First, plot variable attack rate with a constant handling time.

caribou.eq=function(x){(a*x)/(1+(a*h*x))}

#set a, attack rate values
attack.values=c(0.1,0.2,0.3,0.4)
attack.colors=c('red','blue','green','black')
#varying attack rates...constant h
for(i in 1:length(attack.values)){
  if(i==1)add.the.curve=FALSE
  if(i>1)add.the.curve=TRUE
  a=attack.values[i]
  h=1
  curve(caribou.eq, from=0, to=300,col=attack.colors[i] ,lwd=2, ylim=c(0,1), main="Variable Attack Rate", xlab="Number of Caribou", ylab="Caribou Killed per Wolf",  add=add.the.curve)
}
legend('bottomright',lty=1, col=attack.colors, legend=attack.values, cex=1)

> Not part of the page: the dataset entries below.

-- ==== Sys2Proof/Machine/Host.lean ====
section
/-! DEFINITION. Transfers between frame memory and the host (11): frame export and import, window transfers, playback blocks. -/

namespace Sys2Proof.Machine

/-! ## What may move (R185, R187, R591, R609) -/

/-- Bytes of queue `q`'s guaranteed share that are not used: it has the share from the instant it has work on. -/
def shareCredit (d : Dev) (q : Nat) : Nat :=
  let c := queue d q
  c.guar * rd d K.x3C00_GUAR_SCALE * (d.now - c.shareAt) / 1024000000

/-- Bytes of best-effort traffic that units paid for queue `q` allow; none while it is shed. -/
def paidBytes (d : Dev) (q : Nat) : Nat := if workShed d 1 then 0 else tabGet 0 d.ctl.hostPaid q * 4096

/-- Queue `q` has moved `n` bytes: share first, then paid units. -/
def payHost (q n : Nat) (d : Dev) : Dev :=
  let c := queue d q
  let credit := shareCredit d q
  let units := (n - credit + 4095) / 4096
  let d := modQ q (fun x => { x with
    shareAt := if credit ≤ n then d.now else c.shareAt + n * 1024000000 / (c.guar * rd d K.x3C00_GUAR_SCALE) }) d
  { d with ctl := { d.ctl with hostPaid := tabMod 0 q (· - units) d.ctl.hostPaid } }

/-- How many of `n` bytes a transfer that has moved `from_` bytes may move now, paid: all, or up to a 4 KiB boundary (R187). -/
def hostMove (q from_ n : Nat) (d : Dev) : Nat × Dev :=
  let can := shareCredit d q + paidBytes d q
  let k := if n ≤ can then n else (from_ + can) / 4096 * 4096 - from_
  (k, payHost q k d)

/-- A descriptor's transfer waits at its safe point, `moved` bytes done. -/
def hostWait (q ringIx moved : Nat) (d : Dev) : Dev := modDescr q ringIx (fun x => { x with waits := true, moved := moved }) d

/-- Does a write of host memory end with an error before `n` bytes? -/
def endsBefore (fin : HostWriteEnd) (n : Nat) : Bool :=
  match fin with
  | .ok => false
  | .error e => decide (e < n)

/-- Bytes go to host memory; the write ends well or with a host error after some of them (R613, R624). -/
def sendNow (q ringIx from_ : Nat) (l : List Placed) (fin : HostWriteEnd) (ok : Nat → Dev → Dev) (d : Dev) : Dev :=
  let rest := dropPlaced from_ l
  let sent := match fin with
    | .ok => rest
    | .error n => takePlaced n rest
  let f := (qFn d q).getD 0
  let d := countBytes q (placedLength sent) false (forAll sent (fun x => dmaWrite f x.1 x.2) d)
  match fin with
  | .ok => ok (from_ + placedLength sent) d
  | .error _ => faultDescr q ringIx 4 (from_ + placedLength sent) d

/-- Bytes go to host memory as far as share and tokens allow; the rest waits. -/
def sendPlaced (q ringIx from_ : Nat) (l : List Placed) (fin : HostWriteEnd) (ok : Nat → Dev → Dev) (d : Dev) : Dev :=
  let n := placedLength l - from_
  let (k, d) := hostMove q from_ n d
  if k = n ∨ endsBefore fin k then sendNow q ringIx from_ l fin ok d
  else sendNow q ringIx from_ (takePlaced (from_ + k) l) .ok (hostWait q ringIx) d

/-- `n` bytes from `addr` come from host memory as far as share and tokens allow; `ok` once all of them have. -/
def hostIn (q ringIx addr from_ n : Nat) (ok : Dev → Dev) (d : Dev) : Dev :=
  let (k, d) := hostMove q from_ (n - from_) d
  let d := countBytes q k true (dmaRead ((qFn d q).getD 0) (addr + from_) k d)
  if from_ + k < n then hostWait q ringIx (from_ + k) d else ok d

/-! ## EXPORT_FRAME (R602, R614, R615) -/

/-- The store that TARGET of an export queue names. -/
def exportStore (target : Nat) : Nat := (target / 2 ^ 24 - 1) * 0x100 + target % 65536

/-- The packing of a store. -/
def storePacking (d : Dev) (id : Nat) : Nat :=
  if id < 0x100 then rd d (K.ip_PACKING id) else if id < 0x200 then rd d (K.cmp_OUT_PACKING (id - 0x100))
  else rd d (K.frc_FRC_PACKING (id - 0x200))

/-- The frame that SELECT and STAMP name; a descriptor that runs again keeps the frame it holds (R629). -/
def exportFrameOf (d : Dev) (q ringIx id sel stamp : Nat) : Option Frame :=
  match ((queue d q).descs.find? fun x => x.ring == ringIx).bind (·.hold) with
  | some h => frameOf d h.1 h.2
  | none =>
    let l := (store d id).frames
    if sel = 0 then l.getLast? else if sel = 1 then l.find? fun f => f.stamp == stamp else l.find? fun f => decide (stamp < f.stamp)

/-- The lines of a frame, and its map, as they go to host memory. -/
def exportPlaced (b : List Byte) (f : Frame) (packing count pitch : Nat) : List Placed :=
  let first := leAt b 40 2
  let lines := (f.pic.drop first).take count
  let rows := lines.zipIdx.map fun (l, i) => (dAddr b + i * pitch, packLine packing l)
  let stop := dAddr b + (count - 1) * pitch + lineBytes (frameSize f).1 packing
  if bitAt (leAt b 29 1) 0 then rows ++ [((stop + 63) / 64 * 64, mapBytes f.map)] else rows

/-- EXPORT_FRAME runs. -/
def exportFrame (x : Desc) (poisoned : Bool) (fin : HostWriteEnd) (i : StartInfo) (d : Dev) : Dev :=
  let q := x.queue.val
  let r := x.ring.val
  let b := x.bytes
  let id := exportStore (queue d q).target
  let sel := leAt b 28 1
  let bad := finishDescr q r 5 0 0 0 false
  if !headerOk b || decide (2 < sel) || decide (1 < leAt b 29 1) || leAt b 30 2 != 0 || (b.drop 48).any (· != 0) then bad d
  else match exportFrameOf d q r id sel (leAt b 32 8) with
    | none => finishDescr q r 8 0 0 0 false d
    | some f =>
      let (w, h) := frameSize f
      let packing := storePacking d id
      let lb := lineBytes w packing
      let first := leAt b 40 2
      let count := if leAt b 42 2 = 0 then h - first else leAt b 42 2
      let pitch := if leAt b 44 4 = 0 then lb else leAt b 44 4
      if h ≤ first ∨ h < first + count ∨ pitch < lb then bad d
      else
        let l := exportPlaced b f packing count pitch
        let need := ((l.getLast?).map fun x => x.1 + x.2.length - dAddr b).getD 0
        if dLength b < need then finishDescr q r 7 0 0 0 false d
        else
          let d := modDescr q r (fun y => { y with hold := some (id, f.num) }) d
          if poisoned then
            let (v, d) := fresh d
            finishDescr q r 2 (v % (placedLength l + 1)) f.format f.stamp false d
          else sendPlaced q r i.from_ l fin (fun n => finishDescr q r 0 n f.format f.stamp false) d

/-! ## Window transfers (R570, R614) -/

/-- The mapped parts of `n` bytes from offset `off` of a window, up to the first byte that is not mapped: logical page, physical address,
length. -/
def windowSpan (d : Dev) (w : Nat) : Nat → Nat → Nat → List (Nat × Nat × Nat)
  | 0, _, _ => []
  | fuel + 1, off, n =>
    if n = 0 then []
    else match (window d w)[off / 65536]? with
      | none => []
      | some l =>
        let k := Nat.min n (65536 - off % 65536)
        (l, (pte d l).ppn * 65536 + off % 65536, k) :: windowSpan d w fuel (off + k) (n - k)

def spanLength (l : List (Nat × Nat × Nat)) : Nat := l.foldl (fun a x => a + x.2.2) 0

/-- The place in a span of the first poisoned granule, with its number. -/
def spanPoison (d : Dev) : Nat → List (Nat × Nat × Nat) → Option (Nat × Nat)
  | _, [] => none
  | at_, (l, a, n) :: r =>
    match (granulesOf a n).find? (isPoisoned d l) with
    | some g => some (at_ + (g * 64 - a), g)
    | none => spanPoison d (at_ + n) r

/-- Is a window descriptor well formed: 1 byte to 64 MiB, unused bytes 0? -/
def windowDescOk (b : List Byte) : Bool :=
  headerOk b && decide (1 ≤ dLength b) && decide (dLength b ≤ 67108864) && leAt b 28 4 == 0 && (b.drop 40).all (· == 0)

/-- A window transfer meets a page that is not mapped (R584, R624). -/
def windowFault (q ringIx off moved : Nat) (write : Bool) (d : Dev) : Dev :=
  let f := (qFn d q).getD 0
  faultDescr q ringIx 3 moved (condition K.x3806_FAULT_COUNT (recordFault ((off + moved) / 65536) f 7 q 1 write d))

/-- WINDOW_TO_HOST runs. -/
def windowToHost (x : Desc) (fin : HostWriteEnd) (i : StartInfo) (m : Mem) (d : Dev) : Dev :=
  let q := x.queue.val
  let r := x.ring.val
  let b := x.bytes
  let off := leAt b 32 8
  let n := dLength b
  let span := windowSpan d ((qFn d q).getD 0) (n / 65536 + 2) off n
  let got := spanLength span
  let data := span.flatMap fun s => memRead m s.2.1 s.2.2
  if !windowDescOk b then finishDescr q r 5 0 0 0 false d
  else match spanPoison d 0 span with
    | some (p, g) =>
      let k := K.x3800_POISONED (stackOf d g)
      sendPlaced q r i.from_ [(dAddr b, data.take p)] .ok (fun _ d => finishDescr q r 2 p 0 0 false (condition k (incSat 32 k d))) d
    | none =>
      if got < n then sendPlaced q r i.from_ [(dAddr b, data)] .ok (fun _ => windowFault q r off got false) d
      else sendPlaced q r i.from_ [(dAddr b, data)] fin (fun k => finishDescr q r 0 k 0 0 false) d

/-- Bytes are written over a span of a window. -/
def writeSpan : List (Nat × Nat × Nat) → List Byte → Mem → Dev → Mem × Dev
  | [], _, m, d => (m, d)
  | (_, a, n) :: r, b, m, d =>
    writeSpan r (b.drop n) (memWrite a (b.take n) m) (forAll (wholeGranules a n) cleanGranule d)

/-- HOST_TO_WINDOW runs. -/
def hostToWindow (x : Desc) (host : HostRead) (i : StartInfo) (m : Mem) (d : Dev) : Mem × Dev :=
  let q := x.queue.val
  let r := x.ring.val
  let b := x.bytes
  if !windowDescOk b then (m, finishDescr q r 5 0 0 0 false d)
  else match host with
    | .error => (m, faultDescr q r 4 i.from_ d)
    | .ok data =>
      let off := leAt b 32 8 + i.from_
      let rest := (padTo (dLength b) data).drop i.from_
      let span := windowSpan d ((qFn d q).getD 0) (rest.length / 65536 + 2) off rest.length
      let got := spanLength span
      let (k, d) := hostMove q i.from_ got d
      let d := countBytes q k true (dmaRead ((qFn d q).getD 0) (dAddr b + i.from_) k d)
      let (m, d) := writeSpan span (rest.take k) m d
      if k < got then (m, hostWait q r (i.from_ + k) d)
      else if got < rest.length then (m, windowFault q r (leAt b 32 8) (i.from_ + got) true d)
      else (m, finishDescr q r 0 (i.from_ + got) 0 0 false d)

/-! ## IMPORT_PLANE (R604, R616) -/

def modPlane (q : Nat) (f : PlaneRing → PlaneRing) (d : Dev) : Dev := modQ q (fun c => { c with plane := c.plane.map f }) d

/-- A list of bytes with others over it from place `o` on. -/
def overlay (l : List Byte) (o : Nat) (b : List Byte) : List Byte := l.take o ++ b ++ l.drop (o + b.length)

/-- The plane frame that START opens, when a slot qualifies: a free one, else the oldest that no layer holds and that is not the newest. -/
def planeStart (q : Nat) (b : List Byte) (d : Dev) : Option Dev :=
  match (queue d q).plane with
  | none => none
  | some p =>
    let w := leAt b 40 2
    let h := leAt b 42 2
    let fmt := leAt b 44 1
    let n := w * h * (if fmt = 0 then 4 else 5)
    let new : PlaneFrame := { num := p.nextNum, w := w, h := h, fmt := fmt, data := List.replicate n 0 }
    let newest := ((p.frames.getLast?).map (·.num)).getD 0
    let old (f : PlaneFrame) : Bool := !isHeld d (planeStore q) f.num && f.num != newest
    let put (l : List PlaneFrame) : Option Dev :=
      some (modPlane q (fun p => { p with frames := l, open_ := some new, nextNum := p.nextNum + 1 }) d)
    if p.frames.length < 4 then put p.frames
    else if p.frames.any old then put (dropFirst old p.frames)
    else none

/-- Is a part well formed, given the size of the plane frame it belongs to? -/
def planePartOk (b : List Byte) (size : Nat) : Bool :=
  let fl := leAt b 28 1
  headerOk b && decide (fl ≤ 3) && leAt b 29 3 == 0 && leAt b 36 4 == 0 && decide (leAt b 32 4 + dLength b ≤ size) &&
    (if bitAt fl 0 then decide (1 ≤ leAt b 40 2) && decide (1 ≤ leAt b 42 2) && decide (leAt b 44 1 ≤ 1) && (b.drop 45).all (· == 0) else (b.drop 40).all (· == 0))

/-- IMPORT_PLANE runs. -/
def importPlane (x : Desc) (host : HostRead) (i : StartInfo) (d : Dev) : Dev :=
  let q := x.queue.val
  let r := x.ring.val
  let b := x.bytes
  let bad := finishDescr q r 5 0 0 0 false
  match i.done, (queue d q).plane with
  | some y, _ => finishDescr q r (y.status.getD 0) y.moved y.detail y.result y.poisoned d
  | none, none => finishDescr q r 6 0 0 0 false d
  | none, some p =>
    match p.open_ with
    | none => bad d
    | some f =>
      if !planePartOk b f.data.length then bad d
      else match host with
        | .error => faultDescr q r 4 i.from_ d
        | .ok data =>
          let data := padTo (dLength b) data
          let f := { f with data := overlay f.data (leAt b 32 4) data, got := f.got + data.length }
          hostIn q r (dAddr b) i.from_ data.length (fun d =>
            if !bitAt (leAt b 28 1) 1 then finishDescr q r 0 data.length 0 0 false (modPlane q (fun p => { p with open_ := some f }) d)
            else if f.got = f.data.length then
              finishDescr q r 0 data.length 0 0 false (modPlane q (fun p => { p with open_ := none, frames := p.frames ++ [f] }) d)
            else bad (modPlane q (fun p => { p with open_ := none }) d)) d

/-- The part with START takes its slot before it runs, and abandons a frame without its END; while no slot qualifies, it waits. -/
def importStart (x : Desc) (d : Dev) : Option Dev :=
  match startInfo d x.queue x.ring with
  | none => some d
  | some i =>
    if i.cancelled ∨ i.resumed ∨ i.done.isSome ∨ !opcodeFor (queue d x.queue) (dOpcode x.bytes) ∨ !bitAt (leAt x.bytes 28 1) 0 ∨
        ((queue d x.queue).plane).isNone then some d
    else
      let size := leAt x.bytes 40 2 * leAt x.bytes 42 2 * (if leAt x.bytes 44 1 = 0 then 4 else 5)
      if planePartOk x.bytes size && (queue d x.queue).plane.any (fun p => decide (size ≤ p.slotBytes)) then planeStart x.queue x.bytes d
      else some (modPlane x.queue (fun p => { p with open_ := none }) d)

/-! ## PLAYBACK_BLOCK (R528, R531, R617) -/

/-- Does a buffer hold one whole audio block (R528)? -/
def audioBlockOk (b : List Byte) : Bool :=
  let n := leAt b 12 2
  let ch := leAt b 14 1
  let pk := leAt b 15 1
  decide (1 ≤ n) && decide (n ≤ 9600) && decide (1 ≤ ch) && decide (ch ≤ 32) && decide (pk ≤ 1) && leAt b 24 8 == 0 &&
    decide (32 + n * ch * (if pk = 0 then 3 else 4) ≤ b.length)

/-- PLAYBACK_BLOCK runs: the block is published when the descriptor completes. -/
def playbackBlock (x : Desc) (host : HostRead) (i : StartInfo) (d : Dev) : Dev :=
  let q := x.queue.val
  let r := x.ring.val
  match i.done, playStreamOf d q with
  | some y, _ => finishDescr q r (y.status.getD 0) y.moved y.detail y.result y.poisoned d
  | none, none => finishDescr q r 6 0 0 0 false d
  | none, some n =>
    if !headerOk x.bytes || (x.bytes.drop 28).any (· != 0) then finishDescr q r 5 0 0 0 false d
    else match host with
      | .error => faultDescr q r 4 i.from_ d
      | .ok data =>
        let data := data.take (dLength x.bytes)
        if audioBlockOk data then
          hostIn q r (dAddr x.bytes) i.from_ data.length (fun d => playPublish n data (finishDescr q r 0 data.length 0 0 false d)) d
        else finishDescr q r 5 0 0 0 false d

end Sys2Proof.Machine
end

When prey density is very low,a greater attack rate will result in more caribou killed. At a higher prey density, the number of caribou killed per wolf is all the same regardless of attack rate.

Next, plot variable handling times with a constant attack rate.

#varying handling times, constant attack rates
#set h, handling time values 
handling.values=c(1,2,3,4)
handling.colors=c('red','blue','green','black')
for(i in 1:length(handling.values)){
  if(i==1)add.the.curve=FALSE
  if(i>1)add.the.curve=TRUE
  a=0.1
  h=handling.values[i]
  curve(caribou.eq, from=0, to=300,col=handling.colors[i] ,lwd=2, ylim=c(0,1), main="Variable Handling Time", xlab="Number of Caribou", ylab="Caribou Killed per Wolf",add=add.the.curve)
}
legend('bottomright',lty=1, col=handling.colors, legend=handling.values, cex=0.8)

Changing attack rates changes the rate at which you hit the saturation point (maximum number of caribou killed per wolf). Changing handling times changes the maximum number of caribou killed per wolf that is possible (changes asymptotes). So it makes more sense at a low density of caribou to increase attack rates instead of decreasing handling time.